◆ Your assignment:
When you find the line with "0, key => key" among the records below, reproduce it and each line after it exactly, ending with the line with "inductive Use where".

◆ The records:
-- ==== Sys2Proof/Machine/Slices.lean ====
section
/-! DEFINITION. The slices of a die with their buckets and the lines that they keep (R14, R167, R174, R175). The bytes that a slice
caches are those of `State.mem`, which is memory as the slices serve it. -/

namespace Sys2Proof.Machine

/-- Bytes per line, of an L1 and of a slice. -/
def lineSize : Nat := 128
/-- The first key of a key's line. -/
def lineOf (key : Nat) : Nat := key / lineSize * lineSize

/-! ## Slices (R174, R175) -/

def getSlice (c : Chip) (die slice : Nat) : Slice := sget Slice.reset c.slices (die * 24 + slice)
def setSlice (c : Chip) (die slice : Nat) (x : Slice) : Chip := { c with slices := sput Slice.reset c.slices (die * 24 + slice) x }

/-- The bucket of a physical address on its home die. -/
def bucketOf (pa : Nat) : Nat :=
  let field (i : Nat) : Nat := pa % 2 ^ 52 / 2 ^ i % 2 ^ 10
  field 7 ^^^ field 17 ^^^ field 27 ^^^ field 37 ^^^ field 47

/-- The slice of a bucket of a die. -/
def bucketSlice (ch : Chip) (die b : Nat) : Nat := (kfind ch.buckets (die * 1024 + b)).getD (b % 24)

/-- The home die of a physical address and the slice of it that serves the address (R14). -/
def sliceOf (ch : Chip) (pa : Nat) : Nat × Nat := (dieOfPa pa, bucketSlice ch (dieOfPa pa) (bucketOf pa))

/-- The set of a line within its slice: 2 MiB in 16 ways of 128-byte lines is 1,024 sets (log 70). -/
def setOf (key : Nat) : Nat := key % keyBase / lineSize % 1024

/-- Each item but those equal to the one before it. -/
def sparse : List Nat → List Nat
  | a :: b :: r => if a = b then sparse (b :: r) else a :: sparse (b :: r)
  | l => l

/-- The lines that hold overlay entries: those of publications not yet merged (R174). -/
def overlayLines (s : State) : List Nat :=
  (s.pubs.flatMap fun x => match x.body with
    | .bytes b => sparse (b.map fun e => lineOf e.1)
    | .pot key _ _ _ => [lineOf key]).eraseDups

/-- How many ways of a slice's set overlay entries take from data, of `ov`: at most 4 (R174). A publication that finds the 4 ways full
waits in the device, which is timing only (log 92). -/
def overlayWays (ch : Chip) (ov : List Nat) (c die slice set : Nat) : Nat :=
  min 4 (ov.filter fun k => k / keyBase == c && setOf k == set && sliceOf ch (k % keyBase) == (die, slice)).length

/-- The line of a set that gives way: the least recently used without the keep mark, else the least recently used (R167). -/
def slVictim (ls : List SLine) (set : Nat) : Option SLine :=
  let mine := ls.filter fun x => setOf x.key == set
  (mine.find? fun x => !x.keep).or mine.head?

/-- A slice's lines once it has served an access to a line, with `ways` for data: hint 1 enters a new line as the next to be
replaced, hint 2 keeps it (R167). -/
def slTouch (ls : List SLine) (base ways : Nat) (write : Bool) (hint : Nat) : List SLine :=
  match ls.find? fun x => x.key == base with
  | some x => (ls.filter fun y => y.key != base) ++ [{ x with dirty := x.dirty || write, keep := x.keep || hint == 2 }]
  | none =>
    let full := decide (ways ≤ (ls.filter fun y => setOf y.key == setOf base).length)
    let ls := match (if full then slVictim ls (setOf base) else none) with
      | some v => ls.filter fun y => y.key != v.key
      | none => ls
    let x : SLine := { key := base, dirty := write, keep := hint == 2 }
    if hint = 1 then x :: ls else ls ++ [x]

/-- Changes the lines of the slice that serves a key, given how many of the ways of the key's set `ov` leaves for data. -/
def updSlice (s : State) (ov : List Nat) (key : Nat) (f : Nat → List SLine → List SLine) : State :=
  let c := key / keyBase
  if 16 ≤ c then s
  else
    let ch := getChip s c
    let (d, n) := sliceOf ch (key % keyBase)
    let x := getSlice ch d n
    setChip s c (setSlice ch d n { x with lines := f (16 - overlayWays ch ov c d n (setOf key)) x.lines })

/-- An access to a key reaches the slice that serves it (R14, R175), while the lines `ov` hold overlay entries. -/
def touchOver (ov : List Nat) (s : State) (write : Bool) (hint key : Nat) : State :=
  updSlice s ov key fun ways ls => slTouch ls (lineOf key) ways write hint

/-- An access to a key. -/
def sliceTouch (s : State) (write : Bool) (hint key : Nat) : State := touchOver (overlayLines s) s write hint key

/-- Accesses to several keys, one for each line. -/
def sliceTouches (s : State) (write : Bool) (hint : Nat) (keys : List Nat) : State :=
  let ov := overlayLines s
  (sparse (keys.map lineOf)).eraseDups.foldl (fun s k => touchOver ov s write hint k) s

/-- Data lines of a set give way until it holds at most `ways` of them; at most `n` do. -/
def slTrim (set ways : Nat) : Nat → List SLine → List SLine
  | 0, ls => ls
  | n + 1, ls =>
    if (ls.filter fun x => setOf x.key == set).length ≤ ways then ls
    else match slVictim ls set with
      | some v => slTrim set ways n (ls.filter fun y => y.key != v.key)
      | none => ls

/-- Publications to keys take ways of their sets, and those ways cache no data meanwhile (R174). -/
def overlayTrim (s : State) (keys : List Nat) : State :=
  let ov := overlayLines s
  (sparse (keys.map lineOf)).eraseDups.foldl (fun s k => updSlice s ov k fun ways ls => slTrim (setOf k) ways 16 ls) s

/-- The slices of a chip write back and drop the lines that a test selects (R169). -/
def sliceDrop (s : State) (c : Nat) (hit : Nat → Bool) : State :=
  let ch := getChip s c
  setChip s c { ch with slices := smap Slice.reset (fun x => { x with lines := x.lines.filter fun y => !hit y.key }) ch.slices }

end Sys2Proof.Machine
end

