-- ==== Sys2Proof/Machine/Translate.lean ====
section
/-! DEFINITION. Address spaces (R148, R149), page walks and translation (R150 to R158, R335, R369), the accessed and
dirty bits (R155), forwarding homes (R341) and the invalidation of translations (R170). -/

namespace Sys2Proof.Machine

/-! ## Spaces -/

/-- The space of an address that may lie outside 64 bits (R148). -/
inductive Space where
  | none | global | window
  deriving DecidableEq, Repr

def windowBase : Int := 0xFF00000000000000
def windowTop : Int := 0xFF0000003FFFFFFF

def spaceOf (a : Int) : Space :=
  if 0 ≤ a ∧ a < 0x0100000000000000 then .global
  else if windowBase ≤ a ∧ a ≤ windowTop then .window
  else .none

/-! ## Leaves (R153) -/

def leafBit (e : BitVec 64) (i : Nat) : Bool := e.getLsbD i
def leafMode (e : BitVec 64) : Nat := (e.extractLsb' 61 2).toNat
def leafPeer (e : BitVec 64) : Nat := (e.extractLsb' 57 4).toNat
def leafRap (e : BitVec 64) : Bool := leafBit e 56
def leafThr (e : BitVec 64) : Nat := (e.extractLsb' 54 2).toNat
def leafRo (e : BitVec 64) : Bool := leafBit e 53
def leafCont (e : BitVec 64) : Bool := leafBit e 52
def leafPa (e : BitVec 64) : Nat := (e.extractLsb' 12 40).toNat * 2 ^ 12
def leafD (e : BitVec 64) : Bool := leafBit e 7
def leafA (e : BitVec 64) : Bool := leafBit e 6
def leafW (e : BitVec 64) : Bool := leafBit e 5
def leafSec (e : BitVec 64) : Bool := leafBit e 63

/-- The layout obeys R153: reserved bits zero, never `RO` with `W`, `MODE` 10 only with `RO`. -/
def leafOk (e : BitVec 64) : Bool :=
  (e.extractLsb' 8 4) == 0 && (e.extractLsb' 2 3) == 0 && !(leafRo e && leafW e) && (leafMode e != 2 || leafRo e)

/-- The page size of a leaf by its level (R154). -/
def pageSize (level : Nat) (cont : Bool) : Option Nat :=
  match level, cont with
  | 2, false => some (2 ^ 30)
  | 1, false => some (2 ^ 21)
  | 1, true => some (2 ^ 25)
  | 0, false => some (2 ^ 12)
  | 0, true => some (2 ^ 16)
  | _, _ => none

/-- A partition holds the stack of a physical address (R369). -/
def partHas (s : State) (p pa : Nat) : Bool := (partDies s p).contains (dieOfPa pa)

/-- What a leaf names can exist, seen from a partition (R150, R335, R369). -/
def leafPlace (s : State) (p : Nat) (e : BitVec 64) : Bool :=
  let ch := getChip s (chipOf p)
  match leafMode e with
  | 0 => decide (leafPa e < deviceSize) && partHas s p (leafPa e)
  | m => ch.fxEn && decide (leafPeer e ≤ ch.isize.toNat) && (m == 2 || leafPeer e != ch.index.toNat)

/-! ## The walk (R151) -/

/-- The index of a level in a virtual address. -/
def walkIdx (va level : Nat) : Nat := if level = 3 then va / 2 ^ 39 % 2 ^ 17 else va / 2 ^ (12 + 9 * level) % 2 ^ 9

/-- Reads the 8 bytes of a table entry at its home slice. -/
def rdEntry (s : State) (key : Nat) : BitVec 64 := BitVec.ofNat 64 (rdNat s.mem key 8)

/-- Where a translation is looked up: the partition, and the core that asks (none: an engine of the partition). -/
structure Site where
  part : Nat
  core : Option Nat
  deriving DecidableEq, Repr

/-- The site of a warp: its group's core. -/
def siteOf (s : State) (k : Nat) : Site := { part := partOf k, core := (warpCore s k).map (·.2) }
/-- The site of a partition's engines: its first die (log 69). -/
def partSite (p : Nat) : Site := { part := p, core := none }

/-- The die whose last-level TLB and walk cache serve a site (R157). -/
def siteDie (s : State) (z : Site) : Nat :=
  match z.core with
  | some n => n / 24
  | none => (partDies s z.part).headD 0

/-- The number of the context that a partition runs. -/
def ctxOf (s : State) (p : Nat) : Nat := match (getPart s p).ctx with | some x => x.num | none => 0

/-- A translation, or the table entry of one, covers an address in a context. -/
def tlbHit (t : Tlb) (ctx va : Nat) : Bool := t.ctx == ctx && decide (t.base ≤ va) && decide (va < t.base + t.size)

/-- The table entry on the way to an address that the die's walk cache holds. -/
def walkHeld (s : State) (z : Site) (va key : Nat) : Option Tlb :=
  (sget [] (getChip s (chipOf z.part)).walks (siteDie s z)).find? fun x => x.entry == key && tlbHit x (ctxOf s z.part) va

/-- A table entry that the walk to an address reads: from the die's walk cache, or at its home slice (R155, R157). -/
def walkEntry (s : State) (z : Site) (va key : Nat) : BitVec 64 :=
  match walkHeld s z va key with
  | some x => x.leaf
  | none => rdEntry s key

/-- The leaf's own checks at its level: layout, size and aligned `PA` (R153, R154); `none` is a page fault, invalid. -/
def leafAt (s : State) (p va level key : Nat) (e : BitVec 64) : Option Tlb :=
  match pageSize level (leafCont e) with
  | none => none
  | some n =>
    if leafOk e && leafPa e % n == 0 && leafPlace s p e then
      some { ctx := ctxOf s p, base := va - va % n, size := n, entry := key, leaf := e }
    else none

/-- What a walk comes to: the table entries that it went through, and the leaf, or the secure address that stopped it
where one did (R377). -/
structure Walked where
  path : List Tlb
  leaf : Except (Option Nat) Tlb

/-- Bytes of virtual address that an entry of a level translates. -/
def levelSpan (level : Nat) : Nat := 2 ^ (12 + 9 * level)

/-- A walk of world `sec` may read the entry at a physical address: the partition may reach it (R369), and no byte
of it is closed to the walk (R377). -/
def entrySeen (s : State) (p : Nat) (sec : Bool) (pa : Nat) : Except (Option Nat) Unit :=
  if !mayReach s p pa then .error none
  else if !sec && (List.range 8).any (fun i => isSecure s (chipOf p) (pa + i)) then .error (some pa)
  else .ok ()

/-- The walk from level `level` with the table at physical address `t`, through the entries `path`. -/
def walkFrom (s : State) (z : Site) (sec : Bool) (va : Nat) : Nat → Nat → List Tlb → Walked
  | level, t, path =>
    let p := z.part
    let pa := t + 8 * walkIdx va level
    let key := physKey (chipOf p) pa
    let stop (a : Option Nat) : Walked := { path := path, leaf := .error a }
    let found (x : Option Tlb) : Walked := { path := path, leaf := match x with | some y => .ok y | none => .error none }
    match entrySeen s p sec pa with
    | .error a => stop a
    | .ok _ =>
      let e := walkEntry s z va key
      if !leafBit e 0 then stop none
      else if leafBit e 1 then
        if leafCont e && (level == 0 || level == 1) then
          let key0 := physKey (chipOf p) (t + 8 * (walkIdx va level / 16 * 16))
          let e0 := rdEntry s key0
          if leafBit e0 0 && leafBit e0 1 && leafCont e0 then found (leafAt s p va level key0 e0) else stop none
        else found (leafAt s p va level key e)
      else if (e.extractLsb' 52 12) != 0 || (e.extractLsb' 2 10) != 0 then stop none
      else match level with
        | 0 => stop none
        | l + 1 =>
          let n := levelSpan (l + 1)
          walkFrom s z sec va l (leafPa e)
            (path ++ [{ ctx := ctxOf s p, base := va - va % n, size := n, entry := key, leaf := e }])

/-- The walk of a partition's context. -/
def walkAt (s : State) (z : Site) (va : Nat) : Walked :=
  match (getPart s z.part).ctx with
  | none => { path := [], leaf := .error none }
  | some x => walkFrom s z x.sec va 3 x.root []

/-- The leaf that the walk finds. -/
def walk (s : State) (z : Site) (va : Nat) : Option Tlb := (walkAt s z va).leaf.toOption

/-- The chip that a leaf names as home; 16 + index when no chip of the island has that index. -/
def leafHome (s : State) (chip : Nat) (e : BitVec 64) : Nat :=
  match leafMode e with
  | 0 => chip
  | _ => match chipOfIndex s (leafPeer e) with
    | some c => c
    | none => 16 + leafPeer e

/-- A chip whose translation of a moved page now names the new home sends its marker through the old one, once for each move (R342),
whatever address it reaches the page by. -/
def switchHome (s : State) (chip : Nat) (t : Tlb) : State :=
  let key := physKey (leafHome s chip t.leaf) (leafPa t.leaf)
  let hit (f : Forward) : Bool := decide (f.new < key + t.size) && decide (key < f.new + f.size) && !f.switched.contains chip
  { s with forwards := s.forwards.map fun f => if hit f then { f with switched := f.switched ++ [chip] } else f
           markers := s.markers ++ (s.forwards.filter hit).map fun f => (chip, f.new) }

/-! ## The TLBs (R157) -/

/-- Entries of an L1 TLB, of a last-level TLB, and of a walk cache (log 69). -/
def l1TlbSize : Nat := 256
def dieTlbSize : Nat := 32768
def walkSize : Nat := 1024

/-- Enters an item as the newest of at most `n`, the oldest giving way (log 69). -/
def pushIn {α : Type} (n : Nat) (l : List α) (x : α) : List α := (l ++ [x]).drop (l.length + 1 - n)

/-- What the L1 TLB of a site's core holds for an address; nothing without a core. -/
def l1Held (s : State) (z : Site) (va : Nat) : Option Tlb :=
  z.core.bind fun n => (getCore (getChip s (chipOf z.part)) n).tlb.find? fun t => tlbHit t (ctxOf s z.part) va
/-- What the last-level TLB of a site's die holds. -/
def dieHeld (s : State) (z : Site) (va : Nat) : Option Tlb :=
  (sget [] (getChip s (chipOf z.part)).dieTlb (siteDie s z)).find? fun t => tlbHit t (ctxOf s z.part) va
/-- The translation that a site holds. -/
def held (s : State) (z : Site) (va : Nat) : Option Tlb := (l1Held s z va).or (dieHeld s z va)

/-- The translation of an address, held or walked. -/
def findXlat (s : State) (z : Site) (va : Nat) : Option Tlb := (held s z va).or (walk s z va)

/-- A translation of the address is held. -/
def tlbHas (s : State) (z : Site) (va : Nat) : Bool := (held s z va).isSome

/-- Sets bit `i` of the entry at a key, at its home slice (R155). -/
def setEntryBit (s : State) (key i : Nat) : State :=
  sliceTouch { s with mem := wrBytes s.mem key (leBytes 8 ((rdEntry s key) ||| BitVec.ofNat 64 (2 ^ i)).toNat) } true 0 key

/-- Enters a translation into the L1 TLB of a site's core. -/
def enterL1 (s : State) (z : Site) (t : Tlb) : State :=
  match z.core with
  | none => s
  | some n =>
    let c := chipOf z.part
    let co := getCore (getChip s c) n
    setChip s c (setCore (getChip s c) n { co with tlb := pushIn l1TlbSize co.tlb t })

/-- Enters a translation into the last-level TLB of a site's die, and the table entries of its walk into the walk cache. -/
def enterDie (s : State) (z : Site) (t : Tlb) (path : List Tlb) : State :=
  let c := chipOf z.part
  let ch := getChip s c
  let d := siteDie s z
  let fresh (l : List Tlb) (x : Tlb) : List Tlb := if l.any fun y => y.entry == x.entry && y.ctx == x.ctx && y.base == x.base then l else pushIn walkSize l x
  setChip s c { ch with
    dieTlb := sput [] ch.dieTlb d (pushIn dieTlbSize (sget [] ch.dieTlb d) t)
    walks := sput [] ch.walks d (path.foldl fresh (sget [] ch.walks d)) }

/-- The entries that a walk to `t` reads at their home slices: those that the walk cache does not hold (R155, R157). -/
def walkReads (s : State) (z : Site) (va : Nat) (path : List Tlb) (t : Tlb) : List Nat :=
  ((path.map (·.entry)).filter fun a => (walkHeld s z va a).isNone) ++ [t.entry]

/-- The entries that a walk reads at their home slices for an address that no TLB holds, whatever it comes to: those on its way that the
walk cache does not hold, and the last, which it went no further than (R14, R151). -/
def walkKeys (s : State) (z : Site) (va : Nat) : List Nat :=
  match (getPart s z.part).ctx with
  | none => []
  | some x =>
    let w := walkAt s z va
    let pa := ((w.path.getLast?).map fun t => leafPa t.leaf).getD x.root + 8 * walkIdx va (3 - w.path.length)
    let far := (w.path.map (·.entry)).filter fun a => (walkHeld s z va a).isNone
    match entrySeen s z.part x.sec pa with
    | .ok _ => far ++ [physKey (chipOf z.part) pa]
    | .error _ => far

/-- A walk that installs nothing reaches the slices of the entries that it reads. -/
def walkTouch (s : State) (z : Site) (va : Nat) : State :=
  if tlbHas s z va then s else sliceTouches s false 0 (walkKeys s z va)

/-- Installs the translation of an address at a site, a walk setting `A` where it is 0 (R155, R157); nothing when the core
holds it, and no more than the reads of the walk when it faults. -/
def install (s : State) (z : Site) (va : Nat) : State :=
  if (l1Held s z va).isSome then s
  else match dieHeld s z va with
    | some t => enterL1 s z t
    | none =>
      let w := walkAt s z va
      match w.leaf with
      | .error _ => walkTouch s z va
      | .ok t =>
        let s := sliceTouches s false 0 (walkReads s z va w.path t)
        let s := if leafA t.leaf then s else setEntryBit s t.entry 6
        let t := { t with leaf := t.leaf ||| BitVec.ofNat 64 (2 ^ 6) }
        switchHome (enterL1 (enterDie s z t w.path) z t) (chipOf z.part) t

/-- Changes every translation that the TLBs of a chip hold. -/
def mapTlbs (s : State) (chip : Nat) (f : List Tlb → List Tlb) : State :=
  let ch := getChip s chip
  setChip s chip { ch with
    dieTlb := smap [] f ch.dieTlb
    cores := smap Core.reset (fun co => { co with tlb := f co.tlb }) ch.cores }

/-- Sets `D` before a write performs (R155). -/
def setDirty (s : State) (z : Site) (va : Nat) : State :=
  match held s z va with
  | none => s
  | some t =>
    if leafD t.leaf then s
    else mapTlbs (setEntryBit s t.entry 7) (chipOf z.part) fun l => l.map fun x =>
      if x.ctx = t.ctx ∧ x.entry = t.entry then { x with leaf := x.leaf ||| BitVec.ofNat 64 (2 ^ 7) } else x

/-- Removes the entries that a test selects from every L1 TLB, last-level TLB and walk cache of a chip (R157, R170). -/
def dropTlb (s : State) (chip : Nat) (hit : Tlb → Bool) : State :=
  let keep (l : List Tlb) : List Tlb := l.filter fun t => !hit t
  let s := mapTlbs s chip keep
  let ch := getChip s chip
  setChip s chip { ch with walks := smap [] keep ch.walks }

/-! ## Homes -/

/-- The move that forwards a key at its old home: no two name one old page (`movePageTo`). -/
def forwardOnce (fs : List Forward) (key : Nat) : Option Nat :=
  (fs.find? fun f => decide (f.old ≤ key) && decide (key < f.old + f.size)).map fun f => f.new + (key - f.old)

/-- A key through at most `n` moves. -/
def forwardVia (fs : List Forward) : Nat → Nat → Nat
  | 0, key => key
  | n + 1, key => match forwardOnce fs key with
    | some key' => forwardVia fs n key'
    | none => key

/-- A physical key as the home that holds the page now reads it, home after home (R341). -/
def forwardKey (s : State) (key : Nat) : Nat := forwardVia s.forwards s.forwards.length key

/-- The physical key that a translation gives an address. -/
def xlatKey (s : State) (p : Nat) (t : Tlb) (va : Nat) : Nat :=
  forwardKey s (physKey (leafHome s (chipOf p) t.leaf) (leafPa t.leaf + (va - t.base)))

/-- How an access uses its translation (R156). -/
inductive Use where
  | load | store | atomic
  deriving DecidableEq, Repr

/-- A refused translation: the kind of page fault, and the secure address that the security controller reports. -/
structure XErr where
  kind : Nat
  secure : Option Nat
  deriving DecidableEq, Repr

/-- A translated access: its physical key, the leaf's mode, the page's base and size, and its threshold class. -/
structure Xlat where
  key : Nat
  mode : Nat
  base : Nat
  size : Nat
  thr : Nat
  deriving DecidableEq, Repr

◆ Result of this task:
  | 0, key => key
  | n + 1, key => match forwardOnce fs key with
    | some key' => forwardVia fs n key'
    | none => key

/-- A physical key as the home that holds the page now reads it, home after home (R341). -/
def forwardKey (s : State) (key : Nat) : Nat := forwardVia s.forwards s.forwards.length key

/-- The physical key that a translation gives an address. -/
def xlatKey (s : State) (p : Nat) (t : Tlb) (va : Nat) : Nat :=
  forwardKey s (physKey (leafHome s (chipOf p) t.leaf) (leafPa t.leaf + (va - t.base)))

/-- How an access uses its translation (R156). -/
inductive Use where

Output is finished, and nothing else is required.